Двухнедельные тучи вдруг распороло как ножом, и из прорехи аршинами, саженями полезло синее. К полночи солнце уже било над Оленьим островом вовсю, тяжело, медленно блестел океан, кричали чайки. Они падали в воду, взлетали, падали, их становилось все больше, они скликали всех, отовсюду.
Цыбин услышал чаек, вышел из дому по узкой тропинке, побежал вверх, в гору. С последнего поворота, по каменной площадке над собою он увидал десятка два морских сапог с острыми носками, загнутыми назад, как форштевень у норвежской ёлы. Цыбин поднялся и свои ноги в таких же сапогах поставил рядом. Он был без шапки — прочный, смоленый, курчавый. Руки он держал так, как будто к ним, вместо кулаков, были привязаны гири.
Все стояли молча и чего-то искали глазами внизу, в воде. Сверху им, как чайкам, было видно далеко вглубь. Сквозь водяное стекло зеленели мохнатые камни и водоросли.
Клаус Остранд, норвежец, сказал:
— Теперь мы ожидаем, что уж придет. После строма оно должно приходить.
У Клауса был купленный еще до революции норвежский бот — лучшая из всех здешних посудин. Для Цыбина этот бот всегда был как кусок мяса для голодной собаки, и как всегда он ощерил зубы на Клауса, чтобы сказать ему что-нибудь позлей, пообидней — но не успел. Он увидел то самое, чего все искали: недалеко от берега легкие водяные вихры прокалывали снизу водяную гладь, тотчас же опадали, рядом выскакивали новые — и еще, и еще — вся вода в этом месте как будто кипела.

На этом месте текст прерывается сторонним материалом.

-- ==== Sys2Proof/Machine/PqOps.lean ====
section
/-! DEFINITION. The power-quality engine: reference channel and windows (R95 to R98, R464), half-cycle values and events
(R115 to R119) and transients (R117). -/

namespace Sys2Proof.Machine

/-- The status bits of R112. -/
def stFlagged : BitVec 16 := 1
def stUnsync : BitVec 16 := 2
def stRefchg : BitVec 16 := 4
def stClip : BitVec 16 := 8
def stUnaligned : BitVec 16 := 16
def stShort : BitVec 16 := 32
def stStepped : BitVec 16 := 64
def stPartial : BitVec 16 := 128

/-- The three event channels from the set's voltages (R91): star V1 to V3; delta U12, U23 = −U32, U31 = U32 − U12. -/
def eventChans (w : Word) (v : Vector Rat 4) : Vector Rat 3 :=
  if vsDelta w then #v[v[0], -v[2], v[2] - v[0]] else #v[v[0], v[1], v[2]]

/-- The channels of URMS (R113). -/
def urmsChans (w : Word) (v : Vector Rat 4) : Vector Rat 4 :=
  let e := eventChans w v
  #v[e[0], e[1], e[2], v[3]]

/-- The order of reference channels, as voltage numbers (R95). -/
def refOrder (w : Word) : List (Fin 3) := if vsDelta w then [0, 2] else [0, 1, 2]

/-- The event channel whose half-cycle value judges a reference channel: U32 has the magnitude of U23. -/
def refEventChan (w : Word) (r : Fin 3) : Fin 3 := if vsDelta w && r == 2 then 1 else r

/-- Half-cycle values per steady-state test, M of R116. -/
def rvcM (w : Word) : Nat := if vsNomf w then 120 else 100

/-- The lengths of n cycles, in 1/1024 sample, that 42.5 Hz to 69 Hz give (R96). -/
def cyclesInBand (n len : Nat) : Bool := decide (n * 32768000 ≤ 69 * len) && decide (85 * len ≤ 2 * n * 32768000)

/-- The latest full-cycle length is one that 42.5 Hz to 69 Hz give, or not known yet. -/
def cycleOk (q : PqSet) : Bool := q.cycleLen == 0 || cyclesInBand 1 q.cycleLen

/-- The cycle that R117 compares over: the latest full-cycle length in whole samples. -/
def compareLen (q : PqSet) : Nat :=
  if q.ref.isSome && cyclesInBand 1 q.cycleLen then (2 * q.cycleLen + 1024) / 2048 else if vsNomf q.cfg then 533 else 640

/-- Samples between values while unsynchronised (R98). -/
def fixedHalf (w : Word) (phase : Nat) : Nat := if vsNomf w then (if phase = 2 then 266 else 267) else 320

/-- RMS in whole nV of a sum of n squares in full-scale units. -/
def rmsNv (sq : Rat) (n : Nat) : Nat := if n = 0 then 0 else (roundRat (sqrtRat (sq / n * (fsNv * fsNv)))).toNat

def addSq3 (a : Vector Rat 3) (v : Vector Rat 3) : Vector Rat 3 := Vector.ofFn (fun k => a[k] + v[k] * v[k])

/-! ### Sample by sample -/

/-- The instant, in 1/1024 sample, at which the detector's output passes zero between the samples of tick now − 1 and now (R96). -/
def crossAt (now : Nat) (y0 y1 : Rat) : Nat :=
  if y0 < 0 then (now - 1) * 1024 + max 1 (roundRat (1024 * y0 / (y0 - y1))).toNat else now * 1024

/-- A positive-going crossing of the reference: the latest cycle (R96, R117), and the whole cycles of the 10 s interval (R101). -/
def noteCross (c : Nat) (q : PqSet) : PqSet :=
  { q with cycleLen := match q.prevCross with | some p => c - p | none => q.cycleLen,
           lastCross := some c, prevCross := some c, freqCycles := q.freqCycles + 1,
           freqFirst := if q.freqCycles = 0 then c else q.freqFirst, freqLast := c }

/-- The reference's detector: filter, positive and negative crossings (R62, R96, R98). -/
def pqDetect (now : Nat) (v : Rat) (q : PqSet) : PqSet × Option Nat × Bool :=
  let o := Config.lowpass300 (q.det.filt.a, q.det.filt.b) v
  let armed := q.det.armed || decide (o.2 < -(1 / 64))
  let negArmed := q.negArmed || decide ((1 / 64 : Rat) < o.2)
  let since := q.det.since.map (· + 1)
  let held := match since with | some n => decide (n < 416) | none => false
  let pos := armed && decide (0 ≤ o.2) && !held
  let neg := negArmed && decide (o.2 < 0)
  ({ q with det := { filt := { a := o.1.1, b := o.1.2 }, armed := armed && !pos, since := if pos then some 0 else since },
            negArmed := negArmed && !neg, detY := o.2 }, if pos then some (crossAt now q.detY o.2) else none, neg)

/-- A half period ends before this sample: the value over the last two is produced, and a new half begins (R98). -/
def closeHalf (q : PqSet) : PqSet :=
  let n := q.halfLen + q.halfPrevLen
  { q with halfVal := if q.halfPrevLen = 0 then none else some (Vector.ofFn (fun k => rmsNv (q.halfSq[k] + q.halfPrevSq[k]) n)),
           halfPrevLen := q.halfLen, halfPrevSq := q.halfSq, halfLen := 0, halfSq := Vector.replicate 3 0 }
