/-- The values of a window that closes (R99 to R106). -/
def winValues (s : State) (b : Fin 2) (draw : Nat) (w : WinClosed) : WinValues :=
  let q := s.pqSets[b]
  let u := (winUnbalance q w).getD (0, 0)
  let thd := (fins 4).map (fun j => thdOf q.cfg q.udin.toNat (harmWords q.cfg w (urmsBin q.cfg (voltBin s b w) j)))
  let chans : List (Nat × (Nat → Bin)) :=
    (portsOfSet s b).map (fun p => (p.val, portBin s w p)) ++ (fins 4).map (fun j => (24 + 4 * b.val + j.val, voltBin s b w j))
  { words := ((fins 4).map (fun j => rmsOf (urmsLists q.cfg w.volts)[j])) ++ [u.1, u.2] ++ thd,
    harm := chans.map (fun e => (e.1, harmWords q.cfg w e.2)),
    phase := chans.map (fun e => (e.1, phaseWords s b w draw e.1 e.2)),
    ports := (portsOfSet s b).map (fun p =>
      let h := harmWords q.cfg w (portBin s w p)
      (p.val, [(rmsOf w.ports[p] : Int), thdOf q.cfg 100000000 h, tddOf q.cfg s.pq.il[p] h])),
    hpow := ((fins 24).filter (fun c => cirEn (s.circuits[c]).cfg && decide (cirSet (s.circuits[c]).cfg = b.val))).map (fun c =>
      (c.val, hpowWords s b w c)) }

/-! ### Aggregates -/

/-- Sums of two lists; an empty list has no members yet. -/
def addLists (a b : List Int) : List Int := if a.isEmpty then b else List.zipWith (· + ·) a b

/-- One more member with its values under each key. -/
def addKeyed (l : Keyed) (a : List KeySum) : List KeySum :=
  l.foldl (fun a e =>
    if a.any (fun k => k.key == e.1) then
      a.map (fun k => if k.key = e.1 then { k with count := k.count + 1, sums := addLists k.sums e.2 } else k)
    else a ++ [{ key := e.1, count := 1, sums := e.2 }]) a

def squares (l : List Int) : List Int := l.map (fun x => x * x)

def squareKeyed (l : Keyed) : Keyed := l.map (fun e => (e.1, squares e.2))

/-- Root mean square of n members, from the sum of their squares (R99). -/
def rootMean (n : Nat) (sum : Int) : Nat := if n = 0 then 0 else (roundRat (sqrtRat (mkRat sum n))).toNat

def rootKeyed (l : List KeySum) : Keyed := l.map (fun k => (k.key, k.sums.map (fun x => (rootMean k.count x : Int))))

/-- Mean of n members. -/
def meanKeyed (l : List KeySum) : Keyed := l.map (fun k => (k.key, k.sums.map (fun x => roundDiv x k.count)))

/-- An aggregate with a member window (R109, R112). -/
def Aggregate.add (a : Aggregate) (v : WinValues) (status : BitVec 16) : Aggregate :=
  { a with count := a.count + 1, status := a.status ||| (status &&& 0x1F), words := addLists a.words (squares (v.words.map (fun x => (x : Int)))),
           harm := addKeyed (squareKeyed v.harm) a.harm, ports := addKeyed (squareKeyed v.ports) a.ports, hpow := addKeyed v.hpow a.hpow }

def Aggregate.fresh (status : BitVec 16) : Aggregate := { Aggregate.reset with status := status }

/-- The values of an aggregate: the root of the mean of the squares of its members (R99), for harmonic power the mean (log row 74). PHASE is
not aggregated. -/
def Aggregate.values (a : Aggregate) : WinValues :=
  { words := a.words.map (rootMean a.count), harm := rootKeyed a.harm, phase := [], ports := rootKeyed a.ports, hpow := meanKeyed a.hpow }

/-! ### Results -/

/-- The 64-byte result block (R113). -/
def resultBlock (seq : Word) (status : BitVec 16) (len : Nat) (t : Stamp) (freq : Word) (words : List Nat) : List Byte :=
  leBytes 4 seq.toNat ++ leBytes 2 status.toNat ++ leBytes 2 len ++ t.bytes ++ leBytes 4 freq.toNat ++
    (List.range 10).flatMap (fun k => leBytes 4 (words.getD k 0))

/-- Frequency from the window length, in 2^-16 Hz (R113). -/
def winFreq (cfg : Word) (w : WinClosed) : Word := BitVec.ofInt 32 (roundRat ((winCycles cfg * 32000 * 65536 : Nat) / w.span))
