-- ==== Sys2Proof/Machine/Changes.lean ====
section
/-! DEFINITION. What each store covers and what it brings into effect: the pages of a change, what happens when its store
starts (R135), the registers it writes when the store is complete (R313), and the stores that follow it. -/

namespace Sys2Proof.Machine

/-! ### Pages -/

/-- The pages of a change, in the order in which a bank takes them. -/
def changePages : Change → List Nat
  | .lifecycle _ _ _ _ => [0, 1]
  | .cirMap _ _ => (List.range 8).map (· + 76)
  | .cirScaleLog _ _ _ => (List.range 7).map (· + 59)
  | .cirScale _ _ _ => (List.range 8).map (· + 84)
  | .cirLimits _ _ _ => (List.range 8).map (· + 92)
  | .calCommit (.cir _) => (List.range 7).map (· + 59)
  | .calCommit (.vset _) => (List.range 3).map (· + 66)
  | .traceRef _ => (List.range 7).map (· + 69)
  | .trims _ => (List.range 7).map (· + 69)
  | .trimLim _ => (List.range 7).map (· + 69)
  | .trcWrite _ _ _ _ => (List.range 8).map (· + 100)
  | .vset _ _ _ _ _ => (List.range 8).map (· + 100)
  | .channel _ _ _ _ => (List.range 8).map (· + 100)
  | .clkCfg _ => [109]
  | .ltrim _ => [109]
  | .legalParams _ _ _ _ => [109]
  | .tcomp _ => [108]
  | .tcTable _ => [425]
  | .asym _ _ _ => [111]
  | .epochStart => [111]
  | .stepEpoch _ => [111]
  | .ringHcfg _ => [427]
  | .addrRelease a => (List.range 4).map (· + (177 + 4 * a.val))
  | .balGroup g _ => [493 + g.val]
  | .mirror a _ => (List.range 4).map (· + (177 + 4 * a.val))
  | .mirrorApply _ _ _ => (List.range 8).map (· + 76) ++ (List.range 8).map (· + 100)
  | .plcCfg _ => [113]
  | .plcBase _ => [113]
  | .nodeEnrol i _ => [114 + i.val / 4, 113]
  | .nodeRetire i => [114 + i.val / 4, 113]
  | .dispCfg _ => [439]
  | .lut b _ => (List.range 6).map (· + (440 + 6 * b.val)) ++ [439]
  | .unif _ _ => (List.range 5).map (· + 488) ++ [439]
  | .dispPrep => [110]
  | .dispDone => [110]
  | .ledger g _ _ => (List.range 8).map (ledgerPage g)
  | .legalItems _ => [438]
  | .auxSeq _ _ _ _ => (List.range 8).map (· + 92)
  | .auxWin _ _ _ _ => (List.range 8).map (· + 92)
  | .s0Cfg _ _ _ => (List.range 8).map (· + 92)
  | .cf _ _ _ => (List.range 8).map (· + 76)
  | .user p bs => (List.range (bs.length / 64)).map (· + p)
  | .runLogStart => [112]
  | .logHist cnt _ => [histPage cnt.toNat]
  | .page p => [p]
  | .matchPages => [52, 53, 54]
  | .checkpoint => (List.range 50).map (· + 2) ++ [421, 422, 424]
  | .refresh p => [p]
  | .save => []

/-- Bytes that a bulk store carries with its request (R162). -/
def bulkImage (f : Firn) (p : Nat) : Change → Option (List Byte)
  | .ledger g data _ => some (pageOf data (p - ledgerPage g 0))
  | .user p0 bs => some (pageOf bs (p - p0))
  | .logHist cnt e => some (histImage f cnt.toNat e)
  | .refresh q => some (padTo 64 (storedData f q))
  | _ => none

/-- The rank of a change's store (R177). -/
def changeRank : Change → Nat
  | .save => 1
  | .checkpoint => 2
  | .ledger _ _ _ => 4
  | .refresh _ => 5
  | _ => 3

/-- A member that waits for others of its request: USER pages go one by one in ascending order (R324), and the directory page
goes last (R375). -/
def memberWaits (ch : Change) (page : Nat) (done : Nat → Bool) (pages : List Nat) : Bool :=
  match ch with
  | .user _ _ => !(pages.filter (· < page)).all done
  | .lut _ _ => decide (page = 439) && !(pages.filter (· ≠ 439)).all done
  | .unif _ _ => decide (page = 439) && !(pages.filter (· ≠ 439)).all done
  | _ => false

/-! ### The legal log (R135, R143) -/

/-- The next log entry; TIME and LEGAL are those of the start of the store. -/
def newEntry (kind target : Nat) (mask : Word) (s : State) : LogEntry :=
  { cnt := s.cal.cnt + 1, kind := BitVec.ofNat 8 kind, target := BitVec.ofNat 8 target, chanMask := mask, time := s.stamp,
    legal := s.clk.legal.count }

def maskOfPorts (l : List (Fin 24)) : Word := BitVec.ofNat 32 ((dedup l).map (fun p => 2 ^ p.val)).sum

inductive LogGroup where
  | i | v | t
  deriving DecidableEq, Repr

/-- The entry goes into its group's header. -/
def putEntry (g : LogGroup) (e : LogEntry) (s : State) : State :=
  s.modCal (fun k => match g with
    | .i => { k with cnt := e.cnt, lastI := some e }
    | .v => { k with cnt := e.cnt, lastV := some e }
    | .t => { k with cnt := e.cnt, lastT := some e })

def targetNo : CalTarget → Nat
  | .cir c => c.val + 1
  | .vset b => 1 + bitN b

def modTxn (t : CalTarget) (f : Txn → Txn) (s : State) : State :=
  s.modCal (fun k => { k with txns := k.txns.map (fun u => if u.target = t then f u else u) })

def findTxn (s : State) (t : CalTarget) : Option Txn := s.cal.txns.find? (fun u => decide (u.target = t))

/-- What the start of a store changes (R135, R185). -/
def startChange (ch : Change) (s : State) : State :=
  match ch with
  | .calCommit t =>
    match findTxn s t with
    | none => s
    | some u =>
      let e := newEntry (match t with | .cir _ => 1 | .vset _ => 2) (targetNo t) u.loaded s
      modTxn t (fun u => { u with st := .storing, cnt := e.cnt })
        (putEntry (match t with | .cir _ => .i | .vset _ => .v) e s)
  | .cirScaleLog c _ _ => putEntry .i (newEntry 5 (c.val + 1) 0 s) s
  | .traceRef refs => putEntry .t (newEntry 4 0 (maskOfPorts (refs.map (·.1))) s) s
  | .trims l => putEntry .t (newEntry 3 0 (maskOfPorts (l.map (·.1))) s) s
  | .trimLim _ => putEntry .t (newEntry 6 0 0 s) s
  | .runLogStart => s.modFirn (fun f => { f with runLog := padTo 64 (leBytes 4 (leAt f.runLog 0 4 + 1) ++ leBytes 1 1) })
  | _ => s

/-! ### Registers written -/

def setPort (p : Fin 24) (f : Port → Port) (s : State) : State := takeIfFree p (s.modPort p f)

def setCircuit (c : Fin 24) (f : Circuit → Circuit) (s : State) : State := takeIfDisabled c (s.modCir c f)

/-- A new map (R52, R319): every word is written, then the changes that may take effect at once do. -/
def writeMap (cir : List (Fin 24 × Word)) (port : List (Fin 24 × Word)) (s : State) : State :=
  let s := s.forEach cir (fun e s => s.modCir e.1 (fun r => { r with cfgW := e.2 }))
  let s := reviseMarks s
  let s := s.forEach port (fun e s => s.modPort e.1 (fun r => { r with cfgW := e.2 }))
  let s := s.forEach (fins 24) (fun c s => takeIfDisabled c s)
  s.forEach (fins 24) (fun p s => takeIfFree p s)

/-- TRCn_CFG with the selected fields (R153, R320): SEL bit 0 EN, 1 FREQ, 2 AUTO, 3 AVG. -/
def trcMerge (sel : BitVec 5) (new old : Word) : Word :=
  let pick : Nat → Nat → Nat → Nat := fun k hi lo => bitsN (if sel.getLsbD k then new else old).toNat hi lo
  BitVec.ofNat 32 (pick 0 0 0 + 2 * pick 1 3 1 + 16 * pick 2 4 4 + 256 * pick 3 11 8)

/-- The Tracer's registers written: EN to 1 or a new FREQ starts a RAMP, EN = 0 switches the pilot off (R150). -/
def trcApply (sel : BitVec 5) (cfg rs : Word) (r : Port) : Port :=
  let old := r.tracer.cfg
  let new := trcMerge sel cfg old
  let r := { r with tracer := { r.tracer with cfg := new, rsNom := if sel.getLsbD 4 then rs else r.tracer.rsNom } }
  if trcEn new = trcEn old ∧ trcFreq new = trcFreq old then r else tracerStart r

/-- The ports that a change takes at their circuit's next close, or at once (R155, R156). -/
def touchPorts (l : List (Fin 24)) (s : State) : State :=
  let s := s.forEach l (fun p s => takeIfFree p s)
  s.forEach (fins 24) (fun c s => takeIfDisabled c s)

/-- A CAL_T store restarts the count of accepted periods (R156). -/
def calTStored (s : State) : State :=
  { s with ports := s.ports.map (fun (r : Port) => { r with tracer := { r.tracer with accepted := [] } }) }

/-- TRIM limits as factors of 2^30 (R156). -/
def trimBounds (lim : Nat) : Int × Int :=
  (roundDiv ((1000000 - lim : Int) * 2 ^ 30) 1000000, roundDiv ((1000000 + lim : Int) * 2 ^ 30) 1000000)

def clampTrim (lim : Nat) (w : Word) : Word := BitVec.ofInt 32 (clampInt (trimBounds lim).1 (trimBounds lim).2 w.toNat)

/-- Ports whose trim deviates by more than a limit (R158). -/
def beyondLimit (lim : Nat) (s : State) : List (Fin 24) :=
  (fins 24).filter (fun p => decide (clampTrim lim (storedTrim s.ports[p].tracer) ≠ storedTrim s.ports[p].tracer))

/-- The debug level is permitted in a lifecycle state (R431). -/
def debugOk (l : Lifecycle) (d : BitVec 2) : Bool := !(decide (l = .sealed) && decide (d = 2))

/-- The lifecycle transition takes effect (R420, R422, R423, R429). -/
def applyLifecycle (target : Lifecycle) (unsealing : Bool) (time : Stamp) (legal : BitVec 48) (s : State) : State :=
  let breaks := if unsealing then satAdd s.sec.sealBreaks 1 else s.sec.sealBreaks
  let s := s.modSec (fun k => { k with
    state := target, sealBreaks := breaks, transition := time,
    unseals := if unsealing then ((breaks, legal) :: k.unseals).take 4 else k.unseals,
    fuseOpened := k.fuseOpened || decide (k.state = .factory ∧ target = .opened),
    fuseRetired := k.fuseRetired || decide (target = .retired),
    lock := decide (target = .sealed) || decide (target = .retired) })
  let s := if target = .sealed then
      s.modCal (fun k => { k with txns := k.txns.map (fun t => if t.st = .opened then { t with st := .stale } else t) })
    else s
  let s := if debugOk target s.sec.debug then s else dropDebug s
  (s.forEach (fins 24) (fun c s => takeIfDisabled c s)).raise irqLifecycle
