/-- A member holds its group: it is part of a store that has started and is not complete (R172). -/
def memberHolds (f : Firn) (r : StoreReq) (m : Member) : Bool :=
  decide (r.stage = .running) && decide (r.rank ≠ 1) && !memberSettled f r m && (decide (m.st ≠ .pending) || !changesAlone r.change m.page)

/-- A running store other than the save holds a key. -/
def keyHeld (f : Firn) (k : Nat) : Bool :=
  f.reqs.any (fun o => o.members.any (fun x => storeKey x.page == k && memberHolds f o x))

/-- Whether a page store or group store may start now as far as KETTLE and a freeze are concerned: the latest reading is fresh and at least
4.6 V (R174, R183). -/
def kettleGo (s : State) : Bool := !s.hw.frozen && kettleFresh s && kettleOk s

/-- A pending member's turn within its request has come, and no other store of its group runs (R172). -/
def memberReady (f : Firn) (r : StoreReq) (m : Member) : Bool :=
  decide (m.st = .pending) && decide (r.stage = .running) &&
    !memberWaits r.change m.page (fun p => r.members.any (fun x => x.page == p && decide (x.st = .done)))
      (r.members.map (fun x => x.page)) &&
    (decide (r.rank ≠ 1) || !keyHeld f (storeKey m.page))

/-- Every page store but those of the save and of a group store that has started takes the Kettle check (R174). -/
def needsKettle (r : StoreReq) (m : Member) : Bool := decide (r.rank ≠ 1) && changesAlone r.change m.page

/-- What a free bank starts: the highest request of R177, oldest first; `go` is the Kettle check. -/
def pickIn (f : Firn) (go : Bool) (b : Nat) : Option (Nat × Nat) :=
  (List.range 5).findSome? (fun k => f.reqs.findSome? (fun r =>
    if r.rank = k + 1 then
      (r.members.find? (fun m => bankOf m.page == b && memberReady f r m && (go || !needsKettle r m))).map (fun m => (r.id, m.page))
    else none))

def modMember (id page : Nat) (f : Member → Member) (s : State) : State :=
  modReq id (fun r => { r with members := r.members.map (fun m => if m.page = page then f m else m) }) s

/-! ### The store latch (R161, R170, R173) -/

/-- Each group key of a store takes its next GSEQ (R170, R173). -/
def takeGseqs (keys : List Nat) (f : Firn) : Firn :=
  (keys.filter isGroupKey).foldl (fun f k => setGseq k (nextGseq f k) f) f

/-- The GROUP field of a page whose group has just taken its GSEQ. -/
def memberGroup (f : Firn) (p : Nat) : Word := groupWord ((lastGseq f (storeKey p)).getD 0) p

def newMember (p : Nat) : Member := { page := p, data := [], slot := false, group := 0, tries := 0, st := .pending, latched := false }

/-- The pages that one store latch covers: the whole group, or the page. -/
def latchUnit (r : StoreReq) (p : Nat) : List Nat :=
  if changesAlone r.change p then [p] else (r.members.filter (fun m => storeKey m.page == storeKey p)).map (fun m => m.page)

/-- A member with its image, and its GROUP field; a refresh keeps the GROUP of the slot in use (R187). -/
def latchMember (ch : Change) (img : State) (f : Firn) (m : Member) : Member :=
  let data := (bulkImage f m.page ch).getD (encodePage m.page img)
  match ch with
  | .refresh q =>
    { m with data := data, latched := true, group := match inUse f q with | some b => BitVec.ofNat 32 (slotGroup (slotBytes f q b)) | none => 0 }
  | _ => { m with data := data, latched := true, group := memberGroup f m.page }

/-- The store latch of a page, with the other pages of its group, in one core clock (R161, R170, R173). -/
def latchStore (id p : Nat) (s : State) : State :=
  match findReq s id with
  | none => s
  | some r =>
    let ps := latchUnit r p
    let img := imageState r.change s
    let s := if changesAlone r.change p then s else s.modFirn (takeGseqs [storeKey p])
    let f := s.firn
    let s := modReq id (fun r => { r with members := r.members.map (fun m => if ps.contains m.page then latchMember r.change img f m else m) }) s
    s.modFirn (latchPages (ps.map (fun q => (q, (bulkImage f q r.change).getD (encodePage q img)))))

/-! ### Banks at work -/

/-- The wait of a member for its bank has ended: for the MP its length is noted (R178). -/
def endWait (r : StoreReq) (m : Member) (s : State) : State :=
  match m.waitTick with
  | some k =>
    if r.rank = 3 then
      let d := s.draw
      let us := min (elapsedUs d.1 0 (s.time.ticks - k)) 0xFFFF
      d.2.modFirn (fun f => { f with mpWaitMax := if f.mpWaitMax.toNat < us then BitVec.ofNat 16 us else f.mpWaitMax })
    else s
  | none => s

/-- A member's page store starts: its latch, if its group has not had it, and its slot (R161, R166). -/
def startMember (id p : Nat) (s : State) : State :=
  match findReq s id with
  | none => s
  | some r =>
    match r.members.find? (fun m => m.page == p) with
    | none => s
    | some m =>
      let s := endWait r m s
      let s := if m.latched then s else latchStore id p s
      let s := modMember id p (fun m => { m with st := .busy, slot := nextSlot s.firn p, waitTick := none }) s
      modReq id (fun r => { r with deferred := false }) s

/-- The rank of the request that a bank works for. -/
def bankRank (rs : List StoreReq) (b : Nat) : Option Nat :=
  (rs.find? (fun r => r.members.any (fun m => decide (m.st = .busy) && bankOf m.page == b))).map (fun r => r.rank)

/-- A member finds its bank taken: its wait begins, and an MP request shows it in YIELD.FIRN (R178, R305). -/
def beginWait (r : StoreReq) (m : Member) (s : State) : State :=
  let s := modMember r.id m.page (fun m => { m with waitTick := some s.time.ticks }) s
  if r.rank = 3 then (match r.tag with | some t => addYield t 1 s | none => s) else s

/-- A ledger store waits behind a higher request: it is counted once (R178). -/
def countDispStall (r : StoreReq) (p : Nat) (s : State) : State :=
  match findReq s r.id with
  | none => s
  | some r =>
    if r.members.any (fun m => storeKey m.page == storeKey p && m.stalled) then s
    else
      (modReq r.id (fun r => { r with members := r.members.map (fun m => if storeKey m.page = storeKey p then { m with stalled := true } else m) }) s).modFirn
        (fun f => { f with dispStalls := satAdd f.dispStalls 1 })
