-- ==== Sys2Proof/Machine/RingEvents.lean ====
section
/-! DEFINITION. Events of the ring's links, frames, enumeration, addresses and topology (R231, R249 to R270). -/

namespace Sys2Proof.Machine

/-! ### ALIGN (R231, R256) -/

/-- The ring that leaves a port (R249). -/
def exitRing : RingPort → RingSel
  | .a => .secondary
  | .b => .primary

/-- The port at which a ring leaves. -/
def exitPort : RingSel → RingPort
  | .primary => .b
  | .secondary => .a

/-- An ALIGN payload; T3 of an answer is filled in as the frame leaves. -/
def alignPayload (s : State) (kind : Nat) (xseq : BitVec 16) (t2 : List Byte) : List Byte :=
  leBytes 8 Config.uid.toNat ++ leBytes 1 s.ring.addr.toNat ++ leBytes 1 kind ++ leBytes 2 xseq.toNat ++ padTo 12 t2 ++ leBytes 12 0

def alignKind (bs : List Byte) : Nat := leAt bs 9 1

/-- A request of a port that has not left its queue. -/
def isAlignReq (g : RingSel) (f : TxFrame) : Bool := decide (f.ring = g) && decide (f.typ = tyAlign) && decide (alignKind f.payload = 1)

/-- ALIGN_SEND (R231): every 125 ms on each port; a request without its answer breaks the run of good exchanges (R268). -/
def execAlignSend (p : RingPort) (s : State) : Host.Outcome State Fault Refusal :=
  .next (if s.coreOn && s.time.syncOk && (portOf p s.ring).up then
      let g := exitRing p
      let s := s.modRing (fun r => modPortOf p (fun q =>
        { q with xseq := q.xseq + 1, good := if q.sentT1.isSome then 0 else q.good, sentT1 := none })
        { r with txq := r.txq.filter (fun f => !isAlignReq g f) })
      sendOn g tyAlign broadcast (alignPayload s 1 (portOf p s.ring).xseq []) s
    else s)

/-- The mean of up to eight exchanges, kept in 32 bits (R231, R232). -/
def meanDelay (l : List Int) : Word := BitVec.ofInt 32 (clampInt 0 4294967295 (roundDiv l.sum l.length))

/-- An answer within 5 cycles of its request joins the average (R231, R256). `t4` is its arrival in 2^-16 ns. -/
def takeAlignAnswer (t4 : Nat) (bs : List Byte) (q : LinkPort) : LinkPort :=
  match q.sentT1 with
  | none => q
  | some (t1, ms) =>
    if leAt bs 10 2 ≠ q.xseq.toNat ∨ ms + 5 < t4 / (nsUnits * 1000000) then q
    else
      let t2 := (stampOf (sliceAt bs 12 12)).total * nsUnits
      let t3 := (stampOf (sliceAt bs 24 12)).total * nsUnits
      let d := (((t4 : Int) - t1) - ((t3 : Int) - t2)) / 2
      let h := (d :: q.history).take 8
      { q with history := h, delay := meanDelay h, good := q.good + 1, sentT1 := none }

/-! ### Topology (R261, R267, R268) -/

/-- Positions in primary order of the two ends of a gap, among all held addresses: the head is 0 above it and n + 1 below it (R261). -/
def upPos (r : Ring) (a : BitVec 6) : Nat := if a = 1 then 0 else r.chain.findIdx (· == a) + 1
def downPos (r : Ring) (a : BitVec 6) : Nat := if a = 1 then r.chain.length + 1 else r.chain.findIdx (· == a) + 1

/-- The head still hears a unit: it is PRESENT, or a frame has come from it within the last 10 cycles (R263). -/
def reachable (s : State) (a : BitVec 6) : Bool :=
  decide (a = 1) || rosterPresent s.ring a ||
    (match rosterIdx a with | some i => rosterHeld s.ring a && decide (s.time.ticks < (s.ring.roster[i]).heard + 320) | none => false)

/-- The nearest unit that the head still hears above a position, and below one; the head at either end. -/
def lastUp (s : State) (p : Nat) : BitVec 6 := ((s.ring.chain.take p).reverse.find? (reachable s)).getD 1
def firstDown (s : State) (p : Nat) : BitVec 6 := ((s.ring.chain.drop p).find? (reachable s)).getD 1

У Цыбина заколотилось сердце, но он нарочно самым простым голосом сказал:
— Играет…
Все повернулись в ту сторону и заговорили разом, путано, вперебой, как хмельные. Круглое, бритое лицо Клауса покраснело, он побежал вниз, остальные за ним.
Через минуту все становище взворошилось, в избах хлопали двери, женщины кричали на оголтело шнырявших ребят, мужчины, дожевывая на бегу, прыгали с веслами в карбаса. Пришел, наконец, долгожданный час: в губе играла селедка, киты загнали ее сюда из океана, люди и чайки торопились хватить ее — она могла уйти в океан так же быстро, как пришла, она уже сейчас, на глазах у всех, уходила за Олений остров, надо было догонять ее — догонять счастье.
Цыбин сидел на камне возле своей избы и курил — как будто спокойно. Торопиться ему было нечего: у него не было ни бота, ни ёлы, он нанимался к другим, кто ходил промышлять на своей посудине. Так он работал третий год, и в жестяной довоенной коробке от Высоцкого чая у него уже лежало двести рублей. Каждый рубль он с мясом отрубал от себя и от Анны. Зимой они ели одну треску, но коробки с деньгами они все-таки ни разу не открыли: как ребенок внутри женщины, в этой коробке лежала их ёла, трудно, медленно зрела, питаясь человечьим соком — и, может быть, теперь уже близок был час, когда она, наконец, родится.
— Если селедка продержится три дня, так тогда пожалуй что…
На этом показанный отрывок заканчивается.